An exact transcription is needed, starting with the line that contains "(theGrid i >>= f)" and ending with the last line of the records.

━━━━━ Given entries

-- ==== Sys2Proof/Laws/Monad.lean ====
section
/-!
SUPPORT. How the monad of the moves runs: each operation applied to a state, as a rewrite rule. With these a body is computed
by `simp` and never unfolded.
-/
namespace Sys2Proof.Machine

variable {α β : Type}

theorem run_bind (m : M α) (f : α → M β) (s : State) :
    (m >>= f) s = match m s with | .ok a s' => f a s' | .error e s' => .error e s' := by
  show EStateM.bind m f s = _
  unfold EStateM.bind
  split <;> simp_all

@[simp] theorem run_pure (a : α) (s : State) : (pure a : M α) s = .ok a s := rfl
@[simp] theorem run_get (s : State) : (get : M State) s = .ok s s := rfl
@[simp] theorem run_set (t s : State) : (set t : M PUnit) s = .ok ⟨⟩ t := rfl
@[simp] theorem run_modify (f : State → State) (s : State) : (modify f : M PUnit) s = .ok ⟨⟩ (f s) := rfl
@[simp] theorem run_throw (e : Stop) (s : State) : (throw e : M α) s = .error e s := rfl
@[simp] theorem run_waitM (s : State) : (waitM : M α) s = .error .wait s := rfl
@[simp] theorem run_faultM (c b : BitVec 4) (v a : DWord) (s : State) :
    (faultM c b v a : M α) s = .error (.faults [(0, ⟨c, b, v, a⟩)]) s := rfl
@[simp] theorem run_illegalM (s : State) : (illegalM : M α) s = .error (.faults [(0, ⟨Cls.illegal, 0, 0, 0⟩)]) s := rfl
@[simp] theorem run_privilegeM (s : State) : (privilegeM : M α) s = .error (.faults [(0, ⟨Cls.illegal, 1, 0, 0⟩)]) s := rfl

@[simp] theorem run_bind_pure (a : α) (f : α → M β) (s : State) : ((pure a : M α) >>= f) s = f a s := rfl
@[simp] theorem run_bind_get (f : State → M β) (s : State) : ((get : M State) >>= f) s = f s s := rfl
@[simp] theorem run_bind_set (t : State) (f : PUnit → M β) (s : State) : ((set t : M PUnit) >>= f) s = f ⟨⟩ t := rfl
@[simp] theorem run_bind_modify (h : State → State) (f : PUnit → M β) (s : State) :
    ((modify h : M PUnit) >>= f) s = f ⟨⟩ (h s) := rfl
@[simp] theorem run_bind_throw (e : Stop) (f : α → M β) (s : State) : ((throw e : M α) >>= f) s = .error e s := rfl
@[simp] theorem run_bind_waitM (f : α → M β) (s : State) : ((waitM : M α) >>= f) s = .error .wait s := rfl
@[simp] theorem run_bind_faultM (c b : BitVec 4) (v a : DWord) (f : α → M β) (s : State) :
    ((faultM c b v a : M α) >>= f) s = .error (.faults [(0, ⟨c, b, v, a⟩)]) s := rfl
@[simp] theorem run_bind_illegalM (f : α → M β) (s : State) :
    ((illegalM : M α) >>= f) s = .error (.faults [(0, ⟨Cls.illegal, 0, 0, 0⟩)]) s := rfl
@[simp] theorem run_bind_privilegeM (f : α → M β) (s : State) :
    ((privilegeM : M α) >>= f) s = .error (.faults [(0, ⟨Cls.illegal, 1, 0, 0⟩)]) s := rfl

/-- What a bind comes to once its first part is known. -/
theorem run_bind_ok {m : M α} {a : α} {s s' : State} (h : m s = .ok a s') (f : α → M β) : (m >>= f) s = f a s' := by
  rw [run_bind, h]

theorem run_bind_error {m : M α} {e : Stop} {s s' : State} (h : m s = .error e s') (f : α → M β) :
    (m >>= f) s = .error e s' := by rw [run_bind, h]

/-- A bind that ends well, taken apart. -/
theorem run_bind_ok_inv {m : M α} {f : α → M β} {b : β} {s t : State} (h : (m >>= f) s = .ok b t) :
    ∃ a s', m s = .ok a s' ∧ f a s' = .ok b t := by
  rw [run_bind] at h
  split at h
  · exact ⟨_, _, ‹_›, h⟩
  · cases h

@[simp] theorem run_need_true (s : State) : need true s = .ok () s := rfl
@[simp] theorem run_need_false (s : State) : need false s = .error .wait s := rfl

theorem run_need (b : Bool) (s : State) : need b s = if b then .ok () s else .error .wait s := by cases b <;> rfl

@[simp] theorem run_bind_need (b : Bool) (f : Unit → M β) (s : State) :
    (need b >>= f) s = if b then f () s else .error .wait s := by cases b <;> rfl

@[simp] theorem run_modCore (c : Nat) (f : Core → Core) (s : State) : modCore c f s = .ok ⟨⟩ (s.updCore c f) := rfl
@[simp] theorem run_modGroup (g : Nat) (f : Group → Group) (s : State) : modGroup g f s = .ok ⟨⟩ (s.updGroup g f) := rfl
@[simp] theorem run_modWork (g l : Nat) (f : Work → Work) (s : State) : modWork g l f s = .ok ⟨⟩ (s.updWork g l f) := rfl
@[simp] theorem run_modCtx (c : Nat) (f : Ctx → Ctx) (s : State) : modCtx c f s = .ok ⟨⟩ (s.updCtx c f) := rfl
@[simp] theorem run_nextPc (g l : Nat) (s : State) :
    nextPc g l s = .ok ⟨⟩ (s.updWork g l fun w => { w with pc := w.pc + 4 }) := rfl
@[simp] theorem run_bind_modCore (c : Nat) (h : Core → Core) (f : Unit → M β) (s : State) :
    (modCore c h >>= f) s = f () (s.updCore c h) := rfl
@[simp] theorem run_bind_modGroup (g : Nat) (h : Group → Group) (f : Unit → M β) (s : State) :
    (modGroup g h >>= f) s = f () (s.updGroup g h) := rfl
@[simp] theorem run_bind_modWork (g l : Nat) (h : Work → Work) (f : Unit → M β) (s : State) :
    (modWork g l h >>= f) s = f () (s.updWork g l h) := rfl
@[simp] theorem run_bind_modCtx (c : Nat) (h : Ctx → Ctx) (f : Unit → M β) (s : State) :
    (modCtx c h >>= f) s = f () (s.updCtx c h) := rfl
@[simp] theorem run_bind_nextPc (g l : Nat) (f : Unit → M β) (s : State) :
    (nextPc g l >>= f) s = f () (s.updWork g l fun w => { w with pc := w.pc + 4 }) := rfl

@[simp] theorem run_fresh (s : State) : fresh s = .ok s.nextSeq { s with nextSeq := s.nextSeq + 1 } := rfl
@[simp] theorem run_bind_fresh (f : Nat → M β) (s : State) :
    (fresh >>= f) s = f s.nextSeq { s with nextSeq := s.nextSeq + 1 } := rfl
@[simp] theorem run_bind_draw (f : Nat → M β) (s : State) :
    (draw >>= f) s = f s.draws { s with draws := s.draws + 1 } := rfl

theorem run_bind_theGroup {i : Nat} {s : State} {g : Group} (h : s.group? i = some g) (f : Group → M β) :
    (theGroup i >>= f) s = f g s := by simp [run_bind, theGroup, h]

theorem run_bind_theTeam {i : Nat} {s : State} {t : Team} (h : Tab.find? s.teams i = some t) (f : Team → M β) :
    (theTeam i >>= f) s = f t s := by simp [run_bind, theTeam, h]

theorem run_bind_theGrid {i : Nat} {s : State} {d : Grid} (h : Tab.find? s.grids i = some d) (f : Grid → M β) :
    (theGrid i >>= f) s = f d s := by simp [run_bind, theGrid, h]

/-- A conditional step. -/
@[simp] theorem run_ite (c : Prop) [Decidable c] (m n : M α) (s : State) : (if c then m else n) s = if c then m s else n s := by
  split <;> rfl

/-- A move taken: its end state if it ends well, else the state as it was. -/
theorem takeMove_ok {m : M Unit} {s t : State} (h : m s = .ok () t) : takeMove s m = t := by simp [takeMove, h]
theorem takeMove_error {m : M Unit} {s t : State} {e : Stop} (h : m s = .error e t) : takeMove s m = s := by
  simp [takeMove, h]
theorem moveStep_ok {m : M Unit} {s t : State} (h : m s = .ok () t) : moveStep s m = .next t := by
  rw [moveStep, takeMove_ok h]
theorem moveStep_error {m : M Unit} {s t : State} {e : Stop} (h : m s = .error e t) : moveStep s m = .next s := by
  rw [moveStep, takeMove_error h]

@[simp] theorem each_nil (f : α → M Unit) : each [] f = pure () := rfl
theorem each_cons (a : α) (l : List α) (f : α → M Unit) : each (a :: l) f = (do f a; each l f) := rfl

/-- A loop whose every turn keeps a property, and that ends well, keeps it. -/
theorem each_ok_keeps {P : State → Prop} {f : α → M Unit} {l : List α}
    (h : ∀ a ∈ l, ∀ s t, P s → f a s = .ok () t → P t) {s t : State} (hs : P s) (he : each l f s = .ok () t) : P t := by
  induction l generalizing s with
  | nil => cases he; exact hs
  | cons a l ih =>
    obtain ⟨_, s', h1, h2⟩ := run_bind_ok_inv he
    exact ih (fun b hb => h b (List.mem_cons_of_mem a hb)) (h a List.mem_cons_self s s' hs h1) h2

end Sys2Proof.Machine
end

━━━━━━━━━━

Result:
    (theGrid i >>= f) s = f d s := by simp [run_bind, theGrid, h]

/-- A conditional step. -/
@[simp] theorem run_ite (c : Prop) [Decidable c] (m n : M α) (s : State) : (if c then m else n) s = if c then m s else n s := by
  split <;> rfl

/-- A move taken: its end state if it ends well, else the state as it was. -/
theorem takeMove_ok {m : M Unit} {s t : State} (h : m s = .ok () t) : takeMove s m = t := by simp [takeMove, h]
theorem takeMove_error {m : M Unit} {s t : State} {e : Stop} (h : m s = .error e t) : takeMove s m = s := by
  simp [takeMove, h]
theorem moveStep_ok {m : M Unit} {s t : State} (h : m s = .ok () t) : moveStep s m = .next t := by
  rw [moveStep, takeMove_ok h]
theorem moveStep_error {m : M Unit} {s t : State} {e : Stop} (h : m s = .error e t) : moveStep s m = .next s := by
  rw [moveStep, takeMove_error h]

@[simp] theorem each_nil (f : α → M Unit) : each [] f = pure () := rfl
theorem each_cons (a : α) (l : List α) (f : α → M Unit) : each (a :: l) f = (do f a; each l f) := rfl

/-- A loop whose every turn keeps a property, and that ends well, keeps it. -/
theorem each_ok_keeps {P : State → Prop} {f : α → M Unit} {l : List α}
    (h : ∀ a ∈ l, ∀ s t, P s → f a s = .ok () t → P t) {s t : State} (hs : P s) (he : each l f s = .ok () t) : P t := by
  induction l generalizing s with
  | nil => cases he; exact hs
  | cons a l ih =>
    obtain ⟨_, s', h1, h2⟩ := run_bind_ok_inv he
    exact ih (fun b hb => h b (List.mem_cons_of_mem a hb)) (h a List.mem_cons_self s s' hs h1) h2

end Sys2Proof.Machine
end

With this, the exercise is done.